After security controls the group left for the Olympics venue in the alpine resort town of Pyeongchang. They arrived a day after a North Korean ferry crossed the border with a 140-strong orchestra to perform during the Games. After the troupe’s Tuesday arrival on the ferry, which is also being used as accommodation, North Korea asked the South to provide oil for refuelling, the Unification Ministry said.
Oil is a sensitive item and has taken centre stage in global efforts to curb Pyongyang’s nuclear and missile programmes, with Washington urging a drastic cut in energy supplies to the isolated country. North Korea has virtually no domestic oil production, and has traditionally imported its fuel from China and Russia. 
In December, the UN Security Council unanimously imposed new sanctions on the North, seeking to ban nearly 90% of refined petroleum exports to the country by capping them at 500,000 barrels a year. 

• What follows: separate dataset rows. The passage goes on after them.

/-- Every request's owner keeps it. -/
theorem onward_perform (r : Request) : OnwardOwner (perform r) := by
  cases r with
  | identify => exact Onward.refl
  | restart => exact onward_requestRestart
  | fetchNotices n => exact onward_fetchNotices n
  | setClockLimits l => exact onward_setClockLimits l
  | readClock => exact Onward.refl
  | announceLeap v => exact onward_announceLeap v
  | configureReference a => exact onward_configureReference a
  | enableReference n => exact onward_enableReference n
  | disableReference n => exact onward_disableReference n
  | readReference n => exact fun s => onward_onRef n s _ fun _ => Onward.refl s
  | holdLine n => exact onward_holdLine n
  | configureLine n m d => exact onward_configureLine n m d
  | setFilter n i e c m => exact onward_setFilter n i e c m
  | releaseLine n => exact onward_releaseLine n
  | reconnectLine n => exact onward_reconnectLine n
  | readLine n => exact fun s => onward_onLine n s _ fun _ => Onward.refl s
  | openStamping => exact onward_openStamping
  | readIssuer => exact Onward.refl
  | armAuction a => exact onward_armAuction a
  | extendAuction n => exact onward_extendAuction n
  | cutNow n => exact onward_cutNow n
  | cancelAuction n => exact onward_cancelAuction n
  | clearAuction n => exact onward_clearAuction n
  | readAuction n => exact fun s => onward_onGroup n s _ fun _ => Onward.refl s
  | readJournal => exact Onward.refl
  | readRecords p i n => exact onward_readRecords p i n
  | closePage => exact onward_requestClose
  | confirmExport p c r => exact onward_confirmExport p c r
  | releasePage p => exact onward_releasePage p
  | annotate d => exact onward_annotate d
  | configureAgent a => exact onward_configureAgent a
  | enableAgent n => exact onward_enableAgent n
  | disableAgent n => exact onward_disableAgent n
  | resumeSurvey => exact onward_resumeSurvey
  | readAgent n => exact fun s => onward_onAgent n s _ fun _ => Onward.refl s

theorem onward_addReply (s : State) (kind tag : Byte) (st : Status) (body : List Byte) :
    Onward s (addReply s kind tag st body) := onward_hli s _

theorem onward_performWith (owner : Request → State → Answered) (h : ∀ r, OnwardOwner (owner r)) (kind tag : Byte) (p : Parsed)
    (s : State) : Onward s (performWith owner kind tag p s) := by
  cases p with
  | unknownKind => exact onward_addReply s _ _ _ _
  | badLength => exact onward_addReply s _ _ _ _
  | request r => exact Onward.ite _ (onward_addReply s _ _ _ _) ((onward_addReply _ _ _ _ _).after (h r s))

/-- A request received, over any owners that keep it. -/
theorem onward_receiveWith (owner : Request → State → Answered) (h : ∀ r, OnwardOwner (owner r)) (kind tag : Byte) (p : Parsed)
    (s : State) : Onward s (receiveWith owner kind tag p s) := by
  have busy : Onward s (answerBusy s kind tag) := (onward_addReply _ _ _ _ _).after (onward_hli s _)
  have taken : Onward s (performWith owner kind tag p (acceptRequest s kind tag)) :=
    (onward_performWith owner h kind tag p _).after (onward_hli s _)
  exact Onward.ite _ (Onward.refl s) (Onward.ite _ (onward_hli s _) (Onward.ite _ busy taken))

theorem onward_receivedRequest (s : State) (kind tag : Byte) (body : List Byte) :
    Onward s (receivedRequest s kind tag body) := onward_receiveWith perform onward_perform kind tag _ s

/-! ## The framer -/

theorem onward_rejectFrame (s : State) (cause : RejectCause) : Onward s (rejectFrame s cause) := by
  unfold rejectFrame
  exact Onward.ite _ ((onward_addReply _ _ _ _ _).after (onward_hli s _)) ((onward_hli _ _).after (onward_hli s _))

theorem onward_keepByte (s : State) (f : Framer) (a : Assembly) : Onward s (keepByte s f a) := onward_hli s _

theorem onward_frameComplete (s : State) (a : Assembly) : Onward s (frameComplete s a) :=
  Onward.ite _ ((onward_receivedRequest _ _ _ _).after (onward_hli s _)) ((onward_rejectFrame _ _).after (onward_hli s _))

theorem onward_frameByte (s : State) (b : Byte) (stopLow : Bool) : Onward s (frameByte s b stopLow) := by
  refine Onward.ite _ (onward_rejectFrame s _) ?_
  cases s.hli.framer with
  | hunt => exact Onward.refl s
  | length => exact Onward.ite _ (onward_keepByte s _ _) (Onward.ite _ (onward_rejectFrame s _) (onward_keepByte s _ _))
  | header =>
    show Onward s (headerByte s _ b)
    unfold headerByte
    split <;> exact onward_keepByte s _ _
  | body => exact onward_keepByte s _ _
  | check => exact Onward.ite _ (onward_keepByte s _ _) (onward_frameComplete s _)

theorem onward_huntByte (s : State) (b : Byte) (stopLow : Bool) : Onward s (huntByte s b stopLow) :=
  Onward.ite _ (onward_keepByte s _ _) (onward_hli s _)

theorem onward_hostByte (s : State) (b : Byte) (stopLow : Bool) : Onward s (hostByte s b stopLow) :=
  Onward.ite _ (Onward.refl s) (Onward.ite _ (onward_huntByte s b stopLow)
    (Onward.ite _ ((onward_huntByte _ b stopLow).after (onward_rejectFrame s _)) (onward_frameByte s b stopLow)))

theorem onward_byteTimeout (s : State) : Onward s (byteTimeout s) := Onward.ite _ (onward_rejectFrame s _) (Onward.refl s)

/-! ## Events of one condition -/

theorem onward_overrun (s : State) (i : Fin 3) : Onward s (overrun s i) := Onward.ite _ (onward_handOffRef s i _) (Onward.refl s)

theorem onward_missingPulse (s : State) (i : Fin 3) : Onward s (missingPulse s i) :=
  Onward.ite _ (onward_handOffRef s i _) (Onward.refl s)

theorem onward_labelFrame (s : State) (i : Fin 2) (bytes : List Byte) (stopLow : Bool) :
    Onward s (labelFrame s i bytes stopLow) := Onward.ite _ (onward_labelArrives s i _) (Onward.refl s)

theorem onward_labelTimeout (s : State) (cut : CutLabel) : Onward s (labelTimeout s cut) :=
  Onward.ite _ (onward_labelArrives s _ _) (Onward.refl s)

theorem onward_deassertPause (s : State) (i : Fin 8) : Onward s (deassertPause s i) :=
  (onward_schedule _ i).after (onward_setLine s i _)

theorem onward_agentDue (s : State) (a : Fin 8) : Onward s (agentDue s a) := Onward.ite _ (onward_pollSchedule s) (Onward.refl s)

theorem onward_stopConditionSeen (s : State) : Onward s (stopConditionSeen s) :=
  Onward.ite _ ((onward_busIdled _).after (onward_psm s _)) (Onward.refl s)

theorem onward_clearingStopSent (s : State) : Onward s (clearingStopSent s) :=
  Onward.ite _ ((onward_busIdled _).after (onward_psm s _)) (Onward.refl s)

theorem onward_ninthPulse (s : State) : Onward s (ninthPulse s) := Onward.ite _ (onward_psm s _) (Onward.refl s)

theorem onward_stale (s : State) (a : Fin 8) : Onward s (stale s a) := Onward.ite _ (onward_moveAgent s a _ _) (Onward.refl s)

/-! ## Restarts -/

/-- A restart: counted, with everything the auctions are told at its restart value. -/
structure Cleared (s t : State) : Prop where
  counted : t.restarts = s.restarts + 1
  told : Told t

/-- A command's step: what every command keeps, or a restart. -/
def Commanded (s t : State) : Prop := Onward s t ∨ Cleared s t

theorem told_of_cleared {t : State} {draws : Nat} (ht : t.tsu = {}) (ha : t.auc = { draws := draws })
    (hs : t.ej.state = .starting) : Told t where
  journal := by rw [ha, hs]
  cut := fun hc => by
    rw [ha] at hc
    exact absurd hc (by simp [Auc.cutConditions])
  view := by rw [ha, ht]; rfl

theorem cleared_restartPart (s : State) (cause : RestartCause) (hrate0 hrate1 : Bool) :
    Cleared s (restartPart s cause hrate0 hrate1) := ⟨rfl, told_of_cleared rfl rfl rfl⟩

theorem commanded_powerUp (s : State) (hrate0 hrate1 : Bool) : Commanded s (powerUp s hrate0 hrate1) := by
  unfold powerUp
  split
  · exact .inl (Onward.refl s)
  · split
    · exact .inl (onward_frame rfl rfl rfl rfl rfl)
    · obtain ⟨hc, ht⟩ := cleared_restartPart { s with supply := true } .power hrate0 hrate1
      exact .inr ⟨hc, ht⟩

theorem commanded_resetAssert (s : State) (lowNs : Nat) : Commanded s (resetAssert s lowNs) := by
  unfold resetAssert
  split
  · exact .inl (Onward.refl s)
  · exact .inr ⟨rfl, told_of_cleared rfl rfl rfl⟩

theorem commanded_resetRelease (s : State) (hrate0 hrate1 : Bool) : Commanded s (resetRelease s hrate0 hrate1) := by
  unfold resetRelease
  split
  · simp only []
    split
    · obtain ⟨hc, ht⟩ := cleared_restartPart { s with resetLow := false } (if s.powerOwed then .power else .pin) hrate0 hrate1
      exact .inr ⟨hc, ht⟩
    · exact .inl (onward_frame rfl rfl rfl rfl rfl)
  · exact .inl (Onward.refl s)

theorem commanded_supplyLoss (s : State) : Commanded s (supplyLoss s) := by
  unfold supplyLoss
  split
  · exact .inr ⟨rfl, told_of_cleared rfl rfl rfl⟩
  · exact .inl (Onward.refl s)

theorem commanded_replySent (s : State) (hrate0 hrate1 : Bool) : Commanded s (replySent s hrate0 hrate1) := by
  unfold replySent
  split
  · exact .inl (Onward.refl s)
  · simp only []
    split
    · exact .inr ⟨rfl, told_of_cleared rfl rfl rfl⟩
    · exact .inl (onward_hli s _)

“There was a request for oil support during our discussions with the North after the ship arrived, and we’re reviewing it now,” ministry spokesman Baik Tae-hyun told a news briefing in Seoul.
In Tokyo, asked about concerns that South Korea was making exceptions to the sanctions, Japanese Chief Cabinet Secretary Yoshihide Suga said it was important not to let up pressure.
“We must not be fooled by North Korea’s ‘smile diplomacy,’” he told a news conference.